Saved entries:

-- ==== Sys2Proof/Config.lean ====
section
/-! DEFINITION. The names the manual gives to values: ports, modes, states, causes, kinds, outcomes.
Each inductive lists its names in the order of the table or list of the rule that defines them, since the
position of a name there is its byte on a line (R197, encodings). No free value is needed (INVENTORY.md). -/

namespace Sys2Proof

/-- A port (00_scope, The parties). Console port Cn serves pair n; pairs are counted from 0 here. -/
inductive Port where
  | dk
  | mc
  | console (pair : Fin 8)
deriving DecidableEq, Repr

/-- The lane of a pair: the odd (left) or the even (right) one. -/
inductive Side where
  | odd
  | even
deriving DecidableEq, Repr

/-- The outcome of a reply (R188). -/
inductive ReplyOutcome where
  | ok | woke | frame | unknown | denied | range | state | empty | full | busy
deriving DecidableEq, Repr

/-- Session state (R1). -/
inductive SessionState where
  | closed | opened | closing | parked
deriving DecidableEq, Repr

/-- Park cause (R1). -/
inductive ParkCause where
  | none | desk | console | noCredit
deriving DecidableEq, Repr

/-- Closing reason (R1). -/
inductive ClosingReason where
  | none | noCredit
deriving DecidableEq, Repr

/-- Lane light (R1, R16). -/
inductive Light where
  | off | dim | full
deriving DecidableEq, Repr

/-- A wake mask (R1): any combination of the four conditions. -/
structure WakeMask where
  credit : Bool
  ball : Bool
  console : Bool
  band : Bool
deriving DecidableEq, Repr

/-- The empty wake mask. -/
def WakeMask.empty : WakeMask := ⟨false, false, false, false⟩

/-- Pinsetter state (R21). -/
inductive PsState where
  | off | warming | ready | cycling | handSet | fault | lockout
deriving DecidableEq, Repr

/-- Kind of cycle (R21). -/
inductive CycleKind where
  | first | final
deriving DecidableEq, Repr

/-- Phase of a cycle (R21). -/
inductive CyclePhase where
  | beforeRead | afterRead
deriving DecidableEq, Repr

/-- Origin of a cycle (R21). -/
inductive CycleOrigin where
  | ball | followOn | manual | wake | reball
deriving DecidableEq, Repr

/-- Fault reason (R21, R33). -/
inductive FaultReason where
  | jam | timeout | noRead
deriving DecidableEq, Repr

/-- Step a delivery has reached (R22). -/
inductive DeliveryStep where
  | awaitingDeck | awaitingRead
deriving DecidableEq, Repr

/-- Class of a delivery, fixed at DECK (R22). -/
inductive DeliveryClass where
  | scored | practice | early | unscored | unpaid
deriving DecidableEq, Repr

/-- A tone of the lane horn (R43). -/
inductive Tone where
  | foul | call
deriving DecidableEq, Repr

/-- Lamp mode (R43). -/
inductive LampMode where
  | off | steady | flash
deriving DecidableEq, Repr

/-- Lift state (R46). -/
inductive LiftState where
  | off | running | fullPause | stall
deriving DecidableEq, Repr

/-- Roster slot state (R65). -/
inductive SlotState where
  | empty | queued | up | done
deriving DecidableEq, Repr

/-- Game stage (R64). -/
inductive GameStage where
  | waiting | started | inProgress
deriving DecidableEq, Repr

/-- Handicap field of a slot (R64): absent, PENDING, or a value 0 to 300. -/
inductive Handicap where
  | absent
  | pending
  | value (n : Nat)
deriving DecidableEq, Repr

/-- Average source (R64). -/
inductive AverageSource where
  | entry | range | none | pending
deriving DecidableEq, Repr

/-- Fetch field (R64). -/
inductive FetchState where
  | none | requested | deferred
deriving DecidableEq, Repr

/-- Pair mode (R66). -/
inductive PairMode where
  | opened | alternate
deriving DecidableEq, Repr

/-- Rack of a ball (R86, R90). -/
inductive Rack where
  | fresh | standing
deriving DecidableEq, Repr

/-- Kind of a frame (R87). -/
inductive FrameKind where
  | incomplete | strike | spare | opened
deriving DecidableEq, Repr

/-- Kind of a session's meter (R156). -/
inductive MeterKind where
  | games | time
deriving DecidableEq, Repr

/-- Mode of a session's meter (R156). -/
inductive MeterMode where
  | prepaid | tab
deriving DecidableEq, Repr

/-- Phase of a meter (R156, R158). -/
inductive MeterPhase where
  | front | metered | back
deriving DecidableEq, Repr

/-- A declined charge (R156). -/
inductive Declined where
  | game | unit
deriving DecidableEq, Repr

/-- Reason of a mechanic call (R170). -/
inductive CallReason where
  | pinsetterFault | returnOverdue | liftStall | handSet | bowlerCall
deriving DecidableEq, Repr

/-- Reason of a refused correction (R121). -/
inductive RefuseReason where
  | notFound | notSubset | shape | conflict
deriving DecidableEq, Repr

/-- Outcome field of a slip (R170). -/
inductive SlipOutcome where
  | none
  | granted
  | declined
  | applied
  | refused (why : RefuseReason)
deriving DecidableEq, Repr

/-- Origin of a slip (R170): the port that took it, or PART. -/
inductive Origin where
  | port (p : Port)
  | part
deriving DecidableEq, Repr

/-- State of a slip (R170). -/
inductive SlipState where
  | free
  | held (p : Port)
  | posted (p : Port)
deriving DecidableEq, Repr

/-- Last link error (R192). -/
inductive LinkError where
  | none | truncated | overrun
deriving DecidableEq, Repr

/-- What the configuration memory did with a store (R201): it took the whole image, it did not answer and
the image is as it was, or it did not answer and the image is left failing its check. -/
inductive StoreResult where
  | written | untouched | spoiled
deriving DecidableEq, Repr

/-- Event flags of the desk port, R193; the constructor's bit is `DkFlag.bit`. -/
inductive DkFlag where
  | laneClosing | laneParked | unpaidDelivery | settingsDefaulted | storeDone | signal
deriving DecidableEq, Repr

/-- Event flags of the mechanic port (R193). -/
inductive McFlag where
  | pinsetterFault | returnOverdue | returnRecovered | returnWriteOff | liftStall | backlogFull | signal
deriving DecidableEq, Repr

/-- Event flags of a console port (R193). -/
inductive ConsoleFlag where
  | frameChanged | turnChanged | laneStateChanged | foul | earlyBall | signal
deriving DecidableEq, Repr

/-- One character received on a port line: its eight data bits, and whether its stop bit was found in the
mark condition (R185). -/
structure LineChar where
  data : Byte
  stopOk : Bool
deriving DecidableEq, Repr

end Sys2Proof
end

→ **EXERCISE DETAILS**
Write out every record exactly as it appears above.

→ **ANSWER TO THE EXERCISE**
-- ==== Sys2Proof/Config.lean ====
section
/-! DEFINITION. The names the manual gives to values: ports, modes, states, causes, kinds, outcomes.
Each inductive lists its names in the order of the table or list of the rule that defines them, since the
position of a name there is its byte on a line (R197, encodings). No free value is needed (INVENTORY.md). -/

namespace Sys2Proof

/-- A port (00_scope, The parties). Console port Cn serves pair n; pairs are counted from 0 here. -/
inductive Port where
  | dk
  | mc
  | console (pair : Fin 8)
deriving DecidableEq, Repr

/-- The lane of a pair: the odd (left) or the even (right) one. -/
inductive Side where
  | odd
  | even
deriving DecidableEq, Repr

/-- The outcome of a reply (R188). -/
inductive ReplyOutcome where
  | ok | woke | frame | unknown | denied | range | state | empty | full | busy
deriving DecidableEq, Repr

/-- Session state (R1). -/
inductive SessionState where
  | closed | opened | closing | parked
deriving DecidableEq, Repr

/-- Park cause (R1). -/
inductive ParkCause where
  | none | desk | console | noCredit
deriving DecidableEq, Repr

/-- Closing reason (R1). -/
inductive ClosingReason where
  | none | noCredit
deriving DecidableEq, Repr

/-- Lane light (R1, R16). -/
inductive Light where
  | off | dim | full
deriving DecidableEq, Repr

/-- A wake mask (R1): any combination of the four conditions. -/
structure WakeMask where
  credit : Bool
  ball : Bool
  console : Bool
  band : Bool
deriving DecidableEq, Repr

/-- The empty wake mask. -/
def WakeMask.empty : WakeMask := ⟨false, false, false, false⟩

/-- Pinsetter state (R21). -/
inductive PsState where
  | off | warming | ready | cycling | handSet | fault | lockout
deriving DecidableEq, Repr

/-- Kind of cycle (R21). -/
inductive CycleKind where
  | first | final
deriving DecidableEq, Repr

/-- Phase of a cycle (R21). -/
inductive CyclePhase where
  | beforeRead | afterRead
deriving DecidableEq, Repr

/-- Origin of a cycle (R21). -/
inductive CycleOrigin where
  | ball | followOn | manual | wake | reball
deriving DecidableEq, Repr

/-- Fault reason (R21, R33). -/
inductive FaultReason where
  | jam | timeout | noRead
deriving DecidableEq, Repr

/-- Step a delivery has reached (R22). -/
inductive DeliveryStep where
  | awaitingDeck | awaitingRead
deriving DecidableEq, Repr

/-- Class of a delivery, fixed at DECK (R22). -/
inductive DeliveryClass where
  | scored | practice | early | unscored | unpaid
deriving DecidableEq, Repr

/-- A tone of the lane horn (R43). -/
inductive Tone where
  | foul | call
deriving DecidableEq, Repr

/-- Lamp mode (R43). -/
inductive LampMode where
  | off | steady | flash
deriving DecidableEq, Repr

/-- Lift state (R46). -/
inductive LiftState where
  | off | running | fullPause | stall
deriving DecidableEq, Repr

/-- Roster slot state (R65). -/
inductive SlotState where
  | empty | queued | up | done
deriving DecidableEq, Repr

/-- Game stage (R64). -/
inductive GameStage where
  | waiting | started | inProgress
deriving DecidableEq, Repr

/-- Handicap field of a slot (R64): absent, PENDING, or a value 0 to 300. -/
inductive Handicap where
  | absent
  | pending
  | value (n : Nat)
deriving DecidableEq, Repr

/-- Average source (R64). -/
inductive AverageSource where
  | entry | range | none | pending
deriving DecidableEq, Repr

/-- Fetch field (R64). -/
inductive FetchState where
  | none | requested | deferred
deriving DecidableEq, Repr

/-- Pair mode (R66). -/
inductive PairMode where
  | opened | alternate
deriving DecidableEq, Repr

/-- Rack of a ball (R86, R90). -/
inductive Rack where
  | fresh | standing
deriving DecidableEq, Repr

/-- Kind of a frame (R87). -/
inductive FrameKind where
  | incomplete | strike | spare | opened
deriving DecidableEq, Repr

/-- Kind of a session's meter (R156). -/
inductive MeterKind where
  | games | time
deriving DecidableEq, Repr

/-- Mode of a session's meter (R156). -/
inductive MeterMode where
  | prepaid | tab
deriving DecidableEq, Repr

/-- Phase of a meter (R156, R158). -/
inductive MeterPhase where
  | front | metered | back
deriving DecidableEq, Repr

/-- A declined charge (R156). -/
inductive Declined where
  | game | unit
deriving DecidableEq, Repr

/-- Reason of a mechanic call (R170). -/
inductive CallReason where
  | pinsetterFault | returnOverdue | liftStall | handSet | bowlerCall
deriving DecidableEq, Repr

/-- Reason of a refused correction (R121). -/
inductive RefuseReason where
  | notFound | notSubset | shape | conflict
deriving DecidableEq, Repr

/-- Outcome field of a slip (R170). -/
inductive SlipOutcome where
  | none
  | granted
  | declined
  | applied
  | refused (why : RefuseReason)
deriving DecidableEq, Repr

/-- Origin of a slip (R170): the port that took it, or PART. -/
inductive Origin where
  | port (p : Port)
  | part
deriving DecidableEq, Repr

/-- State of a slip (R170). -/
inductive SlipState where
  | free
  | held (p : Port)
  | posted (p : Port)
deriving DecidableEq, Repr

/-- Last link error (R192). -/
inductive LinkError where
  | none | truncated | overrun
deriving DecidableEq, Repr

/-- What the configuration memory did with a store (R201): it took the whole image, it did not answer and
the image is as it was, or it did not answer and the image is left failing its check. -/
inductive StoreResult where
  | written | untouched | spoiled
deriving DecidableEq, Repr

/-- Event flags of the desk port, R193; the constructor's bit is `DkFlag.bit`. -/
inductive DkFlag where
  | laneClosing | laneParked | unpaidDelivery | settingsDefaulted | storeDone | signal
deriving DecidableEq, Repr

/-- Event flags of the mechanic port (R193). -/
inductive McFlag where
  | pinsetterFault | returnOverdue | returnRecovered | returnWriteOff | liftStall | backlogFull | signal
deriving DecidableEq, Repr

/-- Event flags of a console port (R193). -/
inductive ConsoleFlag where
  | frameChanged | turnChanged | laneStateChanged | foul | earlyBall | signal
deriving DecidableEq, Repr

/-- One character received on a port line: its eight data bits, and whether its stop bit was found in the
mark condition (R185). -/
structure LineChar where
  data : Byte
  stopOk : Bool
deriving DecidableEq, Repr

end Sys2Proof
end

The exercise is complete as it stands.